Maia Quartet; Dunsmuir Piano Quartet
The all too familiar hymns of my childhood have come back to haunt me ... --Ingram Marshall
The music recorded herein ranges over a twelve year period; most of it is imbued with strains which will be recognizable to many. For me the research into memory is an important tool in my compositional workshop. We are, all of us, always searching our past in an attempt to understand the present. I think this is especially useful for the artist.
The opening work, Entrada (At the River), is based on a fragment for string quartet, amplified with electronic delays, conceived in 1984; it is a process of gradually revealing itself.

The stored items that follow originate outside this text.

/-! ### Frames that act -/

/-- A tunnel fragment (R652, R653): a message with a lost fragment is discarded whole. -/
def State.tunnelIn (s : State) (node : NodeId) (p : Bytes) : State :=
  let c := p.getD 0 0
  let i := field (p.getD 1 0) 0 7
  let m : BitVec 16 := getBE 16 p 2 2
  let data := slice p 4 40
  if ¬ checkedPayload p ∨ c = 0 ∨ 4 < c.toNat then s
  else
    let old := s.net.reasm.find? fun e => decide (e.chan = c ∧ e.node = node)
    let rest := s.net.reasm.filter fun e => decide (¬ (e.chan = c ∧ e.node = node))
    let so : Option Bytes := if i = 0 then some data else
      match old with
      | some e => if e.msg = m ∧ e.next = i then some (e.data ++ data) else none
      | none => none
    match so with
    | none => { s with net := { s.net with reasm := rest } }
    | some d =>
      if bit (p.getD 1 0) 7 then { s with net := { s.net with reasm := rest, tunnelIn := s.net.tunnelIn ++ [(c, node, d)] } }
      else { s with net := { s.net with reasm := rest ++ [{ chan := c, node := node, msg := m, next := i + 1, data := d }] } }

/-- The witness takes the first health report of a group of slots (R391). -/
def State.witnessReport (s : State) (slot : BitVec 12) (p : Bytes) : State :=
  let g : BitVec 2 := if slot.toNat ≤ 2779 then 1 else 2
  if s.wit.reports.any fun e => decide (e.1 = g) then s
  else { s with wit := { s.wit with reports := s.wit.reports ++ [(g, p)] } }

/-- What a frame with LEN = 48 does, by its kind (R313). -/
def State.actFrame (s : State) (x : SlotRx) : State :=
  let f := x.frame
  let p := f.payload
  let src := hSource f.hdr
  let from_ : PairSrc := if x.ring = .a then .ringA else .ringB
  let ok := checkedPayload p
  if hKind f.hdr = 5 then { s with net := { s.net with delivered := s.net.delivered ++ [x] } }
  else if hKind f.hdr = 6 then
    if ok ∧ p.getD 0 0 = 1 then s.ringPartner src |>.partnerDigest from_ src (getBE 32 p 4 4) (getBE 128 p 12 16)
    else if ok ∧ p.getD 0 0 = 2 then (s.ringPartner src).partnerHealth p
    else s
  else if hKind f.hdr = 7 then
    if x.slot.toNat ≤ 2775 then s.acceptBroadcast p
    else if ¬ (ok ∧ p.getD 0 0 = 2) then s
    else if s.sys.mode = .witness then s.witnessReport x.slot p
    else if src = s.pair.partner then s.partnerHealth p
    else s
  else if hKind f.hdr = 8 then s.tunnelIn src p
  else s

/-- What the pair state holds of received frames, as it was before one. -/
def PairSt.unhear (p q : PairSt) : PairSt :=
  { p with
    partDig := q.partDig, partReport := q.partReport, partSeen := q.partSeen, partMode := q.partMode, healthPart := q.healthPart
    witHolder := q.witHolder, witNode := q.witNode, witClaim := q.witClaim, witLast := q.witLast, witRounds := q.witRounds }

/-- The last entry of a list that `p` holds of is taken out. -/
def dropLastOf {α : Type} (p : α → Bool) (l : List α) : List α := (l.reverse.eraseP p).reverse

/-- A frame that has been taken is discarded after all (R318): it is not delivered, its DIGEST, report or broadcast is forgotten, and a
tunnel message with it is lost. A role or claim that the module has drawn from it stands (DEDUCED, log 72). -/
def State.discard (s : State) (e : SlotRx) : State :=
  let p := e.frame.payload
  let src := hSource e.frame.hdr
  let c := p.getD 0 0
  let of := fun (k : BitVec 4) => decide (hKind e.frame.hdr = k)
  { s with
    net := { s.net with
      delivered := s.net.delivered.filter fun d => decide (¬ (d.slot = e.slot ∧ d.round = e.round))
      reasm := if of 8 then s.net.reasm.filter (fun r => decide (¬ (r.chan = c ∧ r.node = src))) else s.net.reasm
      tunnelIn := if of 8 && bit (p.getD 1 0) 7 then dropLastOf (fun m => decide (m.1 = c ∧ m.2.1 = src)) s.net.tunnelIn else s.net.tunnelIn }
    pair := match e.was with | some q => s.pair.unhear q | none => s.pair
    wit := { s.wit with reports := if of 7 then s.wit.reports.filter (fun r => decide (r.2 ≠ p)) else s.wit.reports } }

/-- An accepted frame other than a slate: each is taken from the first ring that delivers it; a different payload from the other ring
discards both (R318), once for a slot. -/
def State.takeFrame (s : State) (x : SlotRx) : State :=
  let recent := s.net.slotRx.filter fun e =>
    decide (s.now.ticks ≤ ({ round := e.round, slot := e.slot, tick := 0 } : NetTime).ticks + 512 * 250)
  match recent.find? fun e => decide (e.slot = x.slot ∧ e.round = x.round) with
  | some e =>
    if e.ring ≠ x.ring ∧ e.frame.payload ≠ x.frame.payload ∧ ¬ e.gone then
      let rest := recent.map fun (d : SlotRx) => if d.slot = e.slot ∧ d.round = e.round then { d with gone := true, was := none } else d
      let s := s.discard e
      State.netFlag { s with net := { s.net with ringDiff := satInc s.net.ringDiff, slotRx := rest } } 7 (Ring.num x.ring)
    else { s with net := { s.net with slotRx := recent } }
  | none =>
    let acts := decide (hKind x.frame.hdr = 6 ∨ hKind x.frame.hdr = 7)
    let s := { s with net := { s.net with slotRx := recent ++ [{ x with was := if acts then some s.pair else none }] } }
    if hLen x.frame.hdr = 48 then s.actFrame x else s

/-- A frame whose link checks and header hold (R314 to R317). The primary time master takes the frames of the streams that it ends
(R304; DEDUCED, log 72). A node without grid on the stream that carries it takes the first slate there without window and SLOT
(R316); on a stream whose path delay is too long it takes nothing (R310). -/
def State.checkedFrame (s : State) (ring : Ring) (rev : Bool) (slot : BitVec 12) (ofs : Int) (f : Frame) : State :=
  let h := f.hdr
  let k := hKind h
  let n := s.net
  let src := hSource h
  let stream := (n.ring ring).stream rev
  let bare := !n.watching && !n.master && !stream.grid
  let starter := decide (k = 1 ∧ hSlot h = 0) && bit (f.payload.getD 1 0) 1 && decide (hLen h = 48)
  let fits : Bool := match callEntry s.voice.data (hSlot h) with
    | some e => s.entryFits e h || starter
    | none => starter
  if k = 3 then
    if hLen h ≠ 48 ∨ hDest h ≠ 0xFFF then s.windowReject ring
    else if ¬ slateOk f.payload then s.crcError ring
    else if (slateOf f.payload).master ≠ src then s.windowReject ring
    else (s.frameOk ring 0 src).coldIn ring rev src (slateOf f.payload)
  else if ¬ stream.near then s
  else if bare then
    if ¬ (k = 1 ∨ k = 2) ∨ hLen h ≠ 48 then s
    else if ¬ fits then s.windowReject ring
    else if ¬ slateOk f.payload then s.crcError ring
    else (s.frameOk ring (hSlot h) src).slateIn ring rev k (hSlot h) false 0 (slateOf f.payload)
  else if 250 < ofs.natAbs ∨ hSlot h ≠ slot ∨ ¬ fits then s.windowReject ring
  else if k.toNat ≤ 5 ∧ hLen h ≠ 0 ∧ hLen h ≠ 48 then s
  else if (k = 1 ∨ k = 2) ∧ hLen h = 48 then
    if ¬ slateOk f.payload then s.crcError ring
    else (s.frameOk ring slot src).slateIn ring rev k slot true ofs (slateOf f.payload)
  else if ¬ (n.master ∨ stream.use) then s
  else
    let t := s.slotTime slot
    let stamp := s.frameStamp t ring rev ofs
    let s := s.reachTime stamp
    (s.frameOk ring slot src).takeFrame { ring := ring, slot := slot, round := t.round, stamp := stamp, frame := f, was := none, gone := false }

/-- A frame of the node's own comes back. It gives nothing, but that the slates of the primary time master show it that its stream has
come around the ring (R304, R306). -/
def State.ownReturns (s : State) (ring : Ring) (rev : Bool) (slot : BitVec 12) (ofs : Int) (f : Frame) : State :=
  if s.net.master ∧ hKind f.hdr = 1 ∧ hLen f.hdr = 48 ∧ hSlot f.hdr = slot ∧ ofs.natAbs ≤ 250 ∧ headerOk f.hdr ∧ slateOk f.payload then
    let r := ((s.net.ring ring).stream rev).slate (slateOf f.payload).round ofs
    (s.onRing ring fun y => y.onStream rev fun _ => r.1).netFlagIf r.2 2 (Ring.num ring)
  else s

/-- FRAME_RECEIVE (R305, R314): a frame on a ring port, of the stream `rev`, in slot `slot`, `ofs` ns from its start. It is forwarded,
and a node that has begun to listen takes it. -/
def execFrameReceive (ring : Ring) (rev : Bool) (slot : BitVec 12) (ofs : Int) (frame : Frame) (s : State) : Answer :=
  let s := s.fallSilent.forward ring rev frame
  if s.net.sync = .notStarted ∨ ¬ s.awake then .next s
  else if ¬ linkOk frame then
    let s := s.crcError ring
    .next (if s.net.watching then s.contend 0 ring else s)
  else if hSource frame.hdr = s.net.node then .next (s.ownReturns ring rev slot ofs frame)
  else if ¬ headerOk frame.hdr then .next (s.windowReject ring)
  else .next (s.checkedFrame ring rev slot ofs frame)

/-- FRAME_SEND (R320, R324, R327, R332, R357): the module inserts its own frame of a slot; the guardian blocks an insertion in any slot
that is not its own. -/
def execFrameSend (slot : BitVec 12) (s : State) : Answer :=
  let s := s.fallSilent
  if s.barsSlots then .next s.guardBlock
  else if ¬ s.inserts then .next s
  else
    let s := s.reachSlot slot
    match callEntry s.voice.data slot with
    | none => .next s.guardBlock
    | some e =>
      match s.ownRings e with
      | [] => .next s.guardBlock
      | rings => .next (s.fillSlot slot e rings)

/-- A slot lies in the take that follows the running one, whose telegrams carry the latch that this take has finished (R35, R358). -/
def State.inNextTake (s : State) (t : NetTime) : Bool :=
  decide (s.take.point = .deadline) && decide ((s.take.start.plus (s.take.nCur.toNat * roundTicks)).ticks ≤ t.ticks)

/-- PAYLOAD_DEADLINE (R359): 8 slots before a command slot. -/
def execPayloadDeadline (ses : SesId) (late : LaneMask) (s : State) : Answer :=
  let slot := sesCmdSlot (sesEntry s.voice.data ses)
  let t := s.slotTime slot
  let seq : Word := field t.round 0 32
  let next := s.inNextTake t
  let sends := if next then bit s.pair.outWord 5 else s.pair.sending
  if ¬ (s.sys.mode.runs ∧ sends ∧ (sesRecOf s.voice.vit.ses ses).enabled) then .next s
  else
    let s := if s.now.ticks + 2000 < t.ticks then s.reach (NetTime.ofTicks (t.ticks - 2000)) else s
    let s := s.onLanes fun id l =>
      if l.evaluates ∧ ¬ id.inMask late then
        match latchTelegram (if next then l.vit.latch else l.eff) ses seq with
        | some p => { l with txBuf := (l.txBuf.filter fun e => decide (e.1 ≠ ses)) ++ [(ses, p)]
                             accTx := (p.take 44).foldl (crcByte castagnoli) crcInit }
        | none => l
      else l
    let missing := LaneId.all.filter fun l => l.inMask late && (s.lane l).evaluates
    let bad := missing.filter fun l => (s.lane l).active
    let rec_ := missing.filter fun l => !(s.lane l).active
    let s := s.raiseIf (decide (missing ≠ [])) .ses 8
    let s := if bad = [] then s
      else if s.activeCount = 2 then s.enterCut 359 Config.moduleLane
      else s.excludeLanes bad 0x02 359
    .next (s.excludeLanes rec_ 0x0A 359)

/-- The symbols 2 to 7 of a timing set (R308). -/
def timingBytes (path : BitVec 24) (hold : BitVec 16) (flags : Byte) : Bytes := toBytes 3 path ++ toBytes 2 hold ++ [flags]

/-- The timing set that a port sends (R308, R309): PATH is 0 at the primary time master, and otherwise the path delay of the stream that
the port passes on, with the repeat latency; FLAGS says that the port carries a stream from the time master. HOLD is a time that the
rules do not fix, a free value (log 114). -/
def State.timingSet (s : State) (ring : Ring) (outPort : Bool) : Output :=
  let x := (s.net.ring ring).stream (!outPort)
  let path : BitVec 24 := if s.net.master then 0 else satNat 24 (x.path.toNat + 320)
  let flags : Byte := ofBit 0 (s.net.master || (x.use && !s.net.terminating))
  let hold : BitVec 16 := Config.timingHold s.free
  .timing ring outPort path hold flags (crc8 (timingBytes path hold flags))

/-- What a port takes from the neighbour's timing set (R309, R310): half its round trip less HOLD for the hop, and the path delay of the
stream that comes in; FLAGS bit 0 = 0 says that no stream of the time master does (R345). -/
def RingSt.timed (x : RingSt) (outPort : Bool) (path : BitVec 24) (hold : BitVec 16) (flags : Byte) (rtt : Nat) : RingSt :=
  let hop := (rtt - hold.toNat) / 2
  let total := path.toNat + hop
  let x := if outPort then { x with outSignal := true, hopOut := satNat 16 hop } else { x with inSignal := true, hopIn := satNat 16 hop }
  x.onStream outPort fun y =>
    if ¬ bit flags 0 then y.lost
    else if pathLimit < total then { y.lost with path := satNat 24 total }
    else { y with path := satNat 24 total }

/-- TIMING_SET (R308 to R310): a port receives a timing set, and sends its own in the guard interval; `rtt` is the round trip of its own,
in ns. -/
def execTimingSet (ring : Ring) (outPort : Bool) (path : BitVec 24) (hold : BitVec 16) (flags : Byte) (crc : Byte) (rtt : Nat)
    (s : State) : Answer :=
  if ¬ s.awake then .next s
  else
    let s := State.emit { s with free := s.free + 1 } (s.timingSet ring outPort)
    if crc ≠ crc8 (timingBytes path hold flags) then .next s
    else
      .next ((s.onRing ring fun x => x.timed outPort path hold flags rtt).netFlagIf
        (bit flags 0 && decide (pathLimit < path.toNat + (rtt - hold.toNat) / 2)) 8 (Ring.num ring))

/-- HOP_LOST (R306): a port loses signal, and with it the stream that it receives. -/
def execHopLost (ring : Ring) (outPort : Bool) (s : State) : Answer :=
  if ¬ s.awake then .next s
  else
    .next ((s.onRing ring fun x =>
      (if outPort then { x with outSignal := false } else { x with inSignal := false }).onStream outPort StreamSt.lost).netFlag 1
        (Ring.num ring))

/-- FALL_SILENT (R331). -/
def execFallSilent (s : State) : Answer := .next s.fallSilent

/-- SLATE_MISSED (R331, R342): a round ends without an accepted slate; a primary time master misses none. -/
def execSlateMissed (s : State) : Answer :=
  let n := s.net
  if ¬ (n.sync = .integrating ∨ n.sync = .integrated) ∨ n.master ∨ (n.lastSlate.map (·.round)) = some s.now.round then .next s
  else
    let s := State.netFlag { s with net := { n with
      slateMiss := satInc n.slateMiss, missRun := n.missRun + 1, slateSrc := 3, drift := 0
      runSlates := 0 } } 4 0
    .next (s.reach (NetTime.atRound (s.now.round + 1)))

/-- TERMINATION_END (R307, R401): slot 400 of the round of the handover. -/
def execTerminationEnd (s : State) : Answer :=
  if s.net.terminating ∧ ¬ s.net.master then .next { s.reachSlot 400 with net := { (s.reachSlot 400).net with terminating := false } }
  else .next s

/-- COLD_LISTEN_END (R333, R337). -/
def execColdListenEnd (s : State) : Answer :=
  if s.net.sync = .listening ∧ ¬ s.net.watching ∧ s.awake then
    .next (s.sendCold (BitVec.ofNat 40 ((reelHigh s.reel).getD 0 + 1048576)))
  else .next s

/-- BACKOFF_END (R334): the node sends again, in the round of its own count that follows its backoff. -/
def execBackoffEnd (s : State) : Answer :=
  if s.net.sync = .backingOff ∧ s.awake then
    .next (s.sendCold (s.now.round + BitVec.ofNat 40 (1 + (s.net.node.toNat + 7) / 8)))
  else .next s

/-- STARTER (R335): no contention in the round after the COLD_SLATE; the node is primary time master from its next slot 0, and counts as
integrated on its own grid (DEDUCED, log 29). -/
def execStarter (s : State) : Answer :=
  if s.net.watching ∧ s.awake then
    let s := s.reach (NetTime.atRound (s.now.round + 1))
    let s := { s with net := { s.net.takeOver with watching := false, starter := true, sync := .integrated, rounds := 0 } }
    .next s.loadGuard.tryIntegrate
  else .next s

The Piano Quartet (In My Beginning is My End) originated as a trio (no viola) and was written for the then Dunsmuir Trio in 1986-87. It was commissioned by my longtime friend and supporter, David Rumsey. By the time this recording bacame a possibility, the Dunsmuir had become a quartet and Jennifer Culp, the cellist, an old and dear friend, suggested that my trio might be "improved" as a quartet. And it was. The revision was done in 1995. At the time of rewriting it I was reading Elliott's Four Quartets and the title seemed appropriate.
The first movement has no conscious references in it; it was a spontaneous invention composed in rough form shortly after the birth of my son in 1986. The second movement, which might be considered a set of variations, dwells on two hymns, both quite well known.
The string quartet, Evensongs, is really a collection of pieces, hymnodic meditations, concerning the crepuscular. Its six sections are bound together in two "movements." They were, mostly, written in 1991-92 in anticipation of a workshop collaboration with the Stuart Pimsler Dance Theater in Minneapolis. Working with a local string quartet, Stuart and Susanne Costello created a dance theater work around some of the music; it was called "Hymn of Two Embraces." Also involved in that collaboration was the sculptor Carol Parker, whose intensely personal work has always been an inspiration to me; to her we owed the idea of using in the performance the chorus of music boxes, which now appear in the string quartet at several points; the child's voice, heard in these tape collages, is that of my then five year old son, Clement. In several ways, this music is about childhood, or more specifically, is a reflection on the mirror of childhood one sees in one's own children.
For those who think of me mainly as a composer of tape and/or electronic music, which is understandable in light of my discography, this music presents another side. Although there is some electronic processing in Entrada and a bit of tape collage interjection in Evensongs, this is "musica acustica." Yet, I like to think that my treatment of purely instrumental sound is not so different from that of taped and electronic sources.